Lake County flood control projects at risk of fiscal crisis

2013-04-16T18:45:00Z 2013-04-17T00:04:06Z Lake County flood control projects at risk of fiscal crisisBill Dolan bill.dolan@nwi.com, (219) 662-5328 nwitimes.com
April 16, 2013 6:45 pm  • 

CROWN POINT | The Lake County surveyor is making his case for spending some of the millions of dollars a Lake County income tax could raise on flood-control protection.

"We have to maintain our infrastructure. We can let it go, but the longer we do, it gets more expensive to repair," Surveyor George Van Til said recently in a pitch to win $1.9 million for eight drainage ditches this year and another $9.8 million for 10 more in future years.

Van Til said county government has spent more than $23.6 million since 1993 on more than 254 ditch and levee repair and maintenance projects. He said other government units in the county have contributed another $1.2 million in further maintenance work.

He had been planning to spend $2.2 million in property taxes this year. However, that was reduced to $300,000 by the County Council, which had to scrub millions of additional dollars in road and bridge repairs because of state-mandated tax cuts and a depressed economy that has reduced government revenues.
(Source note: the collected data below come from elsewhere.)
/-- The current trip: with a vector in force, the switches open for the rest of the period; a trip in the next period too latches
OVERCUR, and a period without one makes the first a transient fault (R235). -/
def State.tripStep (s : State) (x : DtcSample) : State :=
  let p := s.spn
  if s.overTrip x && (p.tripped || !p.open_) then
    if p.tripped then ({ s with spn := { p with tripped := false } } : State).spLatch sfOvercur
    else
      let t := s.spOpen
      { t with spn := { t.spn with tripped := true } }
  else if p.tripped then ({ s with spn := { p with tripped := false } } : State).transient .spn
  else s

/-- DTC_PERIOD: the boundary applies its vector; then the checks of the samples, the bus limits, the estimates, and the
vector of the next period; faults that arise in one period are all latched (R228, R230, R235, R249, R254). -/
def State.dtcPeriod (s : State) (raw : DtcSample) : State :=
  let x := s.sensed raw
  let s1 := s.spApply.setF .spn F.SPN_VBUS_VBUS x.vbus
  let s2 := if s1.f .spn F.SPN_VBUS_LIM_VBUS_TRIP < x.vbus then s1.spLatch sfVbusTrip else s1.spChopStep x.vbus
  if !s2.sumOk x then
    if s2.spn.senseBad then
      ({ s2 with spn := { s2.spn with senseBad := false } } : State).spLatch sfSense
    else { s2 with spn := { s2.spn with senseBad := true } }
  else
    let s3 := if s2.spn.senseBad then
      ({ s2 with spn := { s2.spn with senseBad := false } } : State).transient .spn else s2
    ((s3.tripStep x).spEstimates x).spVectorStep x

/-- DTC_PERIOD (R230): in every mode in which the engine's clock runs (R36, R228). -/
def execDtcPeriod (x : DtcSample) (s : State) : Host.Outcome State Fault Refusal :=
  done s (fun s => s.when (s.clocked .spn) (s.dtcPeriod x))

/-! ### Speed (R235, R238, R240, R252) -/

/-- The clamp of T_ref, ±1.5 × 4 × FLUX_REF × ILIM_RUN, in 1/4,096 of 10 µN·m (R235). -/
def State.torqueClamp (s : State) : Int :=
  6 * s.f .spn F.SPN_MOT_K_FLUX_REF * s.f .spn F.SPN_ILIM_ILIM_RUN * 4096 / 10000

/-- The PI controller on the speed error, in 1/16 rpm (R235). -/
def State.piStep (s : State) (e16 : Int) : State :=
  let integ := s.spn.integ + s.f .spn F.SPN_SPD_GAIN_KI * e16
  let raw := s.f .spn F.SPN_SPD_GAIN_KP * e16 * 256 + integ
  let c := s.torqueClamp
  { s with spn := { s.spn with integ := integ, tRef := max (-c) (min c raw) } }

/-- T_ref at its clamp while the speed falls from `old`, in 1/16 rpm: one more step of the 100 ms of R239. -/
def State.clampStep (s : State) (old : Nat) : State :=
  let hit := spDriving s.spMode && decide (s.torqueClamp ≤ s.spn.tRef.natAbs ∧ s.spAbs < old)
  { s with spn := { s.spn with clampFall := if hit then min (s.spn.clampFall + 1) 1000 else 0 } }

/-- The speed as SPN_SPEED shows it (R244, R257). -/
def State.setSpeed (s : State) (speed : Option Int) : State :=
  match speed with
  | none => (s.setF .spn F.SPN_SPEED_SPEED 0).setF .spn F.SPN_SPEED_BACK 0
  | some v => ((s.setF .spn F.SPN_SPEED_VALID 1).setF .spn F.SPN_SPEED_BACK (bit (decide (v < 0)))).setF .spn
      F.SPN_SPEED_SPEED (min v.natAbs 0x1FFFF)

/-- The estimator in force: observer at and above HFI_UP, injection below HFI_DN, unchanged between (R238). -/
def State.setEst (s : State) : State :=
  if s.f .spn F.SPN_EST_CFG_HFI_UP * 16 ≤ s.spAbs then s.setF .spn F.SPN_STAT_EST 1
  else if s.spAbs < s.f .spn F.SPN_EST_CFG_HFI_DN * 16 then s.setF .spn F.SPN_STAT_EST 0
  else s

/-- The speed error against SPD_REF, in 1/16 rpm. -/
def State.speedErr (s : State) : Int := (s.f .spn F.SPN_SPD_REF_RPM * 16 : Nat) - s.spSpeed

/-- The speed lies within ±1/den of SPD_REF. -/
def State.withinRef (s : State) (den : Nat) : Bool := decide (s.speedErr.natAbs * den ≤ s.f .spn F.SPN_SPD_REF_RPM * 16)

/-- RUN is reached: a start in progress has completed, on its repeat as a transient fault (R246). -/
def State.spReachRun (s : State) : State :=
  let s1 := if s.spn.startTry = 0 then s else s.count64 .spn Reg.SPN_CNT_START_LO
  let s2 := if s.spn.startTry = 2 then s1.transient .spn else s1
  ({ s2 with spn := { s2.spn with startTry := 0, alignTry := 0 } } : State).spEnter spRun

/-- The changes of mode that a speed brings (R241 to R244, R250, R253). -/
def State.spBySpeed (s : State) : State :=
  let m := s.spMode
  let v := s.spAbs
  let regenMin := s.f .spn F.SPN_REGEN_REGEN_MIN * 16
  if m = spAccel then (if s.withinRef 1000 then s.spReachRun else s)
  else if m = spDecel then (if v < regenMin then s.spBrakeIn true else s)
  else if m = spBrake then
    (if 60 * 16 ≤ v then s else if s.spn.stopping then s.spEnter spStopped else (s.spEnter spHold).spVector 0)
  else if m = spCoast then (if v < 60 * 16 then s.spEnter spStopped else s)
  else if m = spStopped then (if v < 60 * 16 then s else s.spEnter spCoast)
  else if m = spRegen then (if v < regenMin then s.spRelease else s)
  else s

/-- SPEED_LOOP: the speed measured, T_ref, the estimator and the mode (R235, R238).  In DECEL the torque is the regenerative
limit (DESIGN CHOICE, log entry 12); in REGEN the bus loop sets a regenerative torque that the manual does not compute, a free
value (R250; DESIGN CHOICE, log entry 1). -/
def State.speedLoop (s : State) (speed : Option Int) : State :=
  let s1 := (s.setSpeed speed).setEst
  let m := s1.spMode
  let s2 :=
    if m = spAccel ∨ m = spRun then s1.piStep s1.speedErr
    else if m = spDecel then { s1 with spn := { s1.spn with tRef := -s1.torqueClamp } }
    else if m = spRegen then
      let t : Int := -(s1.freeNat % (s1.torqueClamp.toNat + 1) : Nat)
      ({ s1 with spn := { s1.spn with tRef := t } } : State).spend
    else { s1 with spn := { s1.spn with tRef := 0, integ := 0 } }
  (s2.clampStep s.spAbs).spBySpeed

/-- SPEED_LOOP (R235). -/
def execSpeedLoop (speed : Option Int) (s : State) : Host.Outcome State Fault Refusal :=
  done s (fun s => s.when (s.live .spn && s.spMode != spOff) (s.speedLoop speed))

/-- π² to sixteen places, for the energy of R252. -/
def piSquared : Rat := 98696044010893586 / 10 ^ 16

/-- AVAIL in 10 mJ at a speed in rpm: EFF × ½ × J × (ω² − ω_min²), with ω = 2π × rpm ÷ 60 (R252),
computed exactly and rounded down (DEDUCED, log entry 96). -/
def availEnergy (eff inertia rpmMin : Nat) (rpm : Rat) : Nat :=
  let j : Rat := inertia / 10 ^ 7
  let w2 : Rat := piSquared / 900 * (rpm * rpm - rpmMin * rpmMin)
  (eff / 256 * (1 / 2) * j * w2 * 100).floor.toNat

/-- The spindle is at speed: the lanes that a power state unloaded load, unless another unloads them (R61). -/
def State.wakeLoad (s : State) : State := if s.dev.ps < 3 ∧ s.dev.psWanted = none then s.loadParked else s

/-- AT_SPEED after a revolution of `period` DSP cycles: set after 64 within ±0.05%, cleared after 4 outside ±0.1%
(R240). -/
def State.atSpeedStep (s : State) (period : Nat) : State :=
  let ref := s.f .spn F.SPN_SPD_REF_RPM * period
  let dev := ((24000000000 : Int) - ref).natAbs
  let inb := if dev * 2000 ≤ ref then s.spn.inBand + 1 else 0
  let outb := if ref < dev * 1000 then s.spn.outBand + 1 else 0
  let s1 := { s with spn := { s.spn with inBand := min inb 64, outBand := min outb 4 } }
  if s.spMode ≠ spRun then s1
  else if 64 ≤ inb then
    ({ s1.setF .spn F.SPN_STAT_AT_SPEED 1 with spn := { s1.spn with speedLost := false } } : State).wakeLoad
  else if 4 ≤ outb then s1.spSlowed
  else s1

/-- REVOLUTION: the period, the revolution counter, AT_SPEED and the recoverable energy (R240, R252). -/
def State.revolution (s : State) (period : Nat) : State :=
  let s1 := (s.setF .spn F.SPN_PERIOD_PERIOD (min period 0x1FFFFFFF)).count64 .spn Reg.SPN_CNT_REV_LO
  let a := availEnergy (s1.f .spn F.SPN_HOLDUP_CFG_EFF) (s1.f .spn F.SPN_HOLDUP_CFG_INERTIA)
    (s1.f .spn F.SPN_REGEN_REGEN_MIN) (24000000000 / (period : Rat))
  let s2 := s1.setF .spn F.SPN_HOLDUP_AVAIL (min a 0xFFFF)
  (s2.setF .spn F.SPN_STAT_HOLDUP_LOW (bit (decide (a ≤ s2.f .spn F.SPN_HOLDUP_CFG_RESERVE * 10)))).atSpeedStep period

/-- REVOLUTION (R240). -/
def execRevolution (period : Nat) (s : State) : Host.Outcome State Fault Refusal :=
  done s (fun s => s.when (s.live .spn && s.spMode != spOff && period != 0) (s.revolution period))

/-! ### Starting, catching and braking (R243 to R246) -/

/-- The estimator in force starts from an angle: the flux is the current model's at no current (R238, R243). -/
def State.startEstimator (s : State) (angle : Nat) : State :=
  let s1 := (s.setF .spn F.SPN_ANGLE_THETA angle).setF .spn F.SPN_ANGLE_VALID 1
  { s1 with spn := { s1.spn with psi := s1.currentModel (0, 0) angle } }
The County Council borrowed $15 million this year to finance health care for county jail inmates, pay overdue contracts costs and recover some of the canceled infrastructure projects.

Van Til is awaiting a recommendation by county officials, who have formed a committee to give priority to monetary requests. The County Council and Lake County Board of Commissioners must approve his requests before the money can be spent.

Van Til said borrowing isn't a long-term solution since the county must maintain 600 miles of regulated drains. He said the money is spent on engineering and earth moving, not on employee salaries or equipment.

"This isn't any more than what we have been doing since the year 2000. We need to do this the next year and following year," Van Til said.

The County Council voted 4-3 last week to approve a 1.5 percent income tax on county residents.

A second council vote is required, but it's not scheduled to take place until May 14.

Commissioners are expected to veto the tax. If so, the council would have to override a veto by five votes.